All agencies must report incidents involving PII to the United States Computer Emergency Readiness Team regardless of whether a threat may be potential or confirmed. Reporting must take place with one hour of its detection for Category 1 incidents. Examples of Category 1 incidents include:

An individual gaining physical or logical access to a Federal agency’s network, information system, applications, or data without authorization
Any confirmed or potential breach of personally identifiable information regardless of how the breach occurred

Develop and Publish a Routine Use

Routine use includes all uses of data which are in line with the purposes for which data was originally collected.

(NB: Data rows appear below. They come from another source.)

/-- The matrix work of the warp in focus goes on from now; its engine starts again through the sequencer where it is gated (R226, R396). -/
def resumeWork (s : State) : State :=
  let s := { s with w := { s.w with mat := s.w.mat.map fun k => { k with since := s.clk } } }
  if s.w.matReq.any (fun q => q.form ≠ 3#2) || s.w.mat.any (fun k => k.form ≠ 3#2) then wakeEngine s else s

/-- The warp in focus back on a core (R93, R228, R396): its registers refill from the record that it had, its word is entered, its parked reads
are made anew, its matrix work goes on. -/
def resumeWarp (rec_ : Nat) (s : State) : State :=
  let s := restoreWarp rec_ s
  resumeWork (reissueLoads { s with w := { s.w with backing := rec_, enter := true } })

/-- What a restore of a context reads or writes must wait for a splinter or an ATTRCHG. -/
def restoreStalls (s : State) (c : BitVec 16) : Bool :=
  let x := ctxFor s c
  imageStalls s x 0 4096 || ((recordWarps s c).any fun w => imageStalls s x (recordOf x w) 0x40000) ||
    (ctxBlocks s c).any fun b => blockStalls s b (b.mapped.map (·.line))

/-- A context back on cores: its blocks placed, its image read back (R396); `none` while it does not fit or an access must wait. -/
def restoreContext (s : State) (c : BitVec 16) : Option State :=
  if restoreStalls s c then none
  else
    let recs := (recordWarps s c).map fun w => (w.wid, recordOf (ctxFor s c) w)
    ((placeContext true s c).orElse fun _ => placeContext false (leaveBackings s c) c).map fun s =>
      let s := match readHeader s (ctxFor s c) with
        | .ok (s, x) => putCtx s x
        | .error _ => s
      let s := mapWarps s fun w => if w.ctx = c && w.rap then { clearWindows w with enter := true } else w
      recs.foldl (fun s r => withWarp s r.1 (resumeWarp r.2)) s

/-- The context's nodes are the highest effective priority among what fits (R394). -/
def restoreDue (s : State) (c : BitVec 16) : Bool :=
  !ctxResident s c && ((s.hub.nodes.filter fun n => mayDispatch s n && nodeFits s n).all fun n => (effPrio s n).toNat ≤ (ctxPrio s c).getD 0)

/-- CONTEXT_RESTORE (R394, R396); not during a cut (R169). -/
def execContextRestore (ctx : BitVec 16) (s : State) : Host.Outcome State Fault Refusal :=
  .next (if restoreDue s ctx && !hubHeld s.hub then (restoreContext s ctx).getD s else s)

/-! ### A context whole from its image (R179) -/

/-- The rest of a warp's record read: internal areas, fault slot, pending queue, stack, row state and accumulators; its register blocks stand in
their backings. -/
def loadInner (rec_ : Nat) (s : State) : State :=
  let bytes := fun off n => imageBytes s s.x (rec_ + off) n
  let nat := fun off n => imageNat s s.x (rec_ + off) n 0
  let w := (bytes 0x3000 4096).elim s.w (getFields warpInner s.w)
  let n := w.stack.length
  let rows := nat 0x4400 8
  let w := { w with
    faultSlot := BitVec.ofNat 512 (nat 0 64)
    late := (List.range w.late.length).map fun i => BitVec.ofNat 512 (nat (0x40 + 64 * i) 64)
    stack := (List.range n).map fun i => stackEntryOf (nat (0x1000 + 32 * (n - 1 - i)) 32)
    rowState := vecOf 64 fun r => rowOf (nat (0x4000 + 16 * r.val) 16) (rows.testBit r.val) w.rowState[r].code
    acc := vecOf 4 fun t =>
      { w.acc[t] with rows := vecOf 64 fun r => accRowOf w.acc[t].f64 w.acc[t].rows[r] (nat (0x10000 + 0x4000 * t.val + 256 * r.val) 256) }
    away := w.claimed }
  { s with w := (bytes 0x4800 0xB800).elim w (getFields warpHeld w) }

/-- A block's record read; its unmapped stash lines stand in the image, its mapped ones refill. -/
def loadBlock (s : State) (b : Block) : State :=
  let x := ctxFor s b.ctx
  let map_ := imageNat s x (blockRecord b) 256 0
  let s := onBlock s b.bid fun b =>
    let b := { b with smap := vecOf 16 fun i => BitVec.ofNat 128 (map_ / 2 ^ (128 * i.val)), mapped := [] }
    { b with awayLines := (plainLines b).map fun l => (l, lineBacking b l) }
  match imageBytes s x (blockRecord b + 0x100) 0x1F00 with
  | none => s
  | some bs =>
    let q := cQueues.get bs
    let s := onBlock s b.bid fun b => { b with queues := q.1 }
    if b.hasRap then mapWarps s fun w => if w.bid = b.bid && w.rap then clearWindows (getFields rapState w q.2) else w else s

/-- A context as its image has it: code-table slots, blocks and warps, with the places that the hub's scheduling state gives them. -/
def loadContext (s : State) (c : BitVec 16) : State :=
  let x := ctxFor s c
  let slot := fun (i : Fin 64) => let n := imageNat s x (0x1000 + 256 * i.val) 256 0; if n = 0 then none else some (BitVec.ofNat 2048 n)
  let s := onCtx s c fun x => { x with tables := vecOf 64 slot }
  let s := (ctxBlocks s c).foldl loadBlock s
  (recordWarps s c).foldl (fun s w => withWarp s w.wid fun s => resumeWarp (recordOf s.x s.w) (loadInner (recordOf s.x s.w) s)) s

end Sys2Proof.Machine
end

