-- ==== Sys2Proof/Machine/Link.lean ====
section
/-!
DEFINITION. The Bridle fabric (spec/15, R402 to R421): vertices and ports, training and loss of a link, flits sent and received, replay,
routes and flows, messages packed into flits and read from them, and link keys.
-/
namespace Sys2Proof.Machine

/-! ### The plane (R402, R403) -/

/-- The coordinates of a vertex over the plane of order `q` (R402). -/
def vertexPoint (q v : Nat) : Nat × Nat × Nat :=
  if v < q * q then (1, v / q, v % q) else if v < q * q + q then (0, 1, v - q * q) else (0, 0, 1)

/-- Two distinct vertices are joined (R403). -/
def joined (q x y : Nat) : Bool :=
  let a := vertexPoint q x
  let b := vertexPoint q y
  x ≠ y && (a.1 * b.1 + a.2.1 * b.2.1 + a.2.2 * b.2.2) % q = 0

/-- The neighbours of a vertex in ascending order, which are its ports from P0 on. -/
def neighbours (q x : Nat) : List Nat := (List.range (q * q + q + 1)).filter fun y => joined q x y

/-- The vertex that R403 assigns to a port of this device. -/
def assignedPeer (f : Fabric) (port : Nat) : Option Nat :=
  if port < 32 then (neighbours Config.planeOrder.toNat f.vertex.toNat)[port]? else none

/-! ### Ports -/

/-- The port of a number. -/
def portAt (f : Fabric) (n : Nat) : Port := f.ports.toList.getD n Port.reset
/-- One port changed. -/
def onPort (s : State) (n : Nat) (f : Port → Port) : State :=
  { s with fab := { s.fab with ports := vecOf 36 fun i => if i.val = n then f s.fab.ports[i] else s.fab.ports[i] } }
/-- A port carries traffic: UP, and after a repair from the next cut on (R412). -/
def portUsable (s : State) (n : Nat) : Bool := (portAt s.fab n).state = 2#2 && (portAt s.fab n).quiet ≤ s.m.interval
/-- Flits and messages dropped, counted (R464). -/
def countDrop (s : State) : State := count s 0x0031#16 0#32 1

/-! ### Headers (R414) -/

def flitKg (h : BitVec 64) : Bool := h.getLsbD 63
def flitClass (h : BitVec 64) : BitVec 2 := h.extractLsb' 61 2
def flitHop (h : BitVec 64) : BitVec 2 := h.extractLsb' 59 2
def flitVal (h : BitVec 64) : Bool := h.getLsbD 58
def flitMid (h : BitVec 64) : BitVec 10 := h.extractLsb' 48 10
def flitDst (h : BitVec 64) : BitVec 10 := h.extractLsb' 38 10
def flitSrc (h : BitVec 64) : BitVec 10 := h.extractLsb' 28 10
def flitSinc (h : BitVec 64) : BitVec 16 := h.extractLsb' 12 16
def flitLseq (h : BitVec 64) : BitVec 12 := h.extractLsb' 0 12

/-- A header at its source, before its link gives it KG and LSEQ. -/
def flitHeader (cls : BitVec 2) (mid : Option (BitVec 10)) (dst src : BitVec 10) (sinc : BitVec 16) : BitVec 64 :=
  BitVec.ofNat 64 (atBit 61 cls.toNat + (match mid with
    | some w => atBit 58 1 + atBit 48 w.toNat
    | none => 0) + atBit 38 dst.toNat + atBit 28 src.toNat + atBit 12 sinc.toNat)

/-! ### Routes (R408) -/

/-- The port toward a vertex: MIN, or ALT when MIN is not usable (R408). -/
def routePort (s : State) (v : BitVec 10) : Option Nat :=
  let e := routeOf s.fab v
  let min := bitsNat e 0 6
  let alt := bitsNat e 6 6
  if !e.getLsbD 16 then none
  else if portUsable s min then some min
  else if portUsable s alt then some alt
  else none

/-- Where a flit is routed to: MID, a management vertex, or the vertex of its destination (R408, R409, R414). -/
def flitTarget (f : Fabric) (h : BitVec 64) : BitVec 10 :=
  if flitVal h then flitMid h else if flitClass h = 3#2 then flitDst h else locVertex f (flitDst h)

/-- A flit put in the queue of its port; without one it is dropped and counted (R408). -/
def routeFlit (s : State) (q : Flit) : State :=
  match routePort s (flitTarget s.fab q.header) with
  | some n => onPort s n fun p => { p with outbox := p.outbox ++ [q] }
  | none => countDrop s

/-! ### Sending (R409, R415, R416) -/

/-- The class of a message (R414): requests, responses, multicast copies, management. -/
def messageClass (m : Message) : BitVec 2 :=
  let n := m.mop.toNat
  if 0x30 ≤ n then 3#2
  else if n = 0x05 && m.addr.getLsbD 58 then 2#2
  else if (0x06 ≤ n && n ≤ 0x09) || n = 0x13 || (0x17 ≤ n && n ≤ 0x19) || n = 0x21 || n = 0x23 || n = 0x2B then 1#2
  else 0#2

/-- The bytes of a message, its header first; NFL is the number of further flits (R415). -/
def messageBytes (m : Message) : List Byte :=
  let nfl := (16 + m.body.length + 231) / 232 - 1
  bytesOfNat 16 (atBit 120 m.mop.toNat + atBit 116 nfl + atBit 96 m.tag.toNat + atBit 16 m.addr.toNat + m.aux.toNat) ++ m.body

Effectively taking countermeasures to reduce the threat to information due to a security breach may require Federal agencies to share PII with other agencies and law enforcement officials with whom no data sharing agreement exists. To respond adequately, agencies should establish routine use policies to allow the disclosure of information without the prior consent of the individual in situations involving data breach investigations.

External Breach Notification

Attachment 3 of M-07-16 addresses how and when data breaches should be reported to affected individuals and/or the public. All agencies must develop data breach notification policies to guide officials and deciding when notification is necessary and how it should be undertaken.

Whether Breach Notification is Required

Agencies should assess the level of risk and the likelihood of the breach causing harm using the following five factors:

Type of information compromised
Number of affected individuals
Accessibility and usability of the information
Likelihood of harm occurring
Ability of the agency to mitigate harm

Timelines of the Notification

If notification is to be undertaken, it should be carried out promptly upon discovery. Notification may be delayed, as authorized but a senior official, if notification may seriously affect law enforcement proceedings.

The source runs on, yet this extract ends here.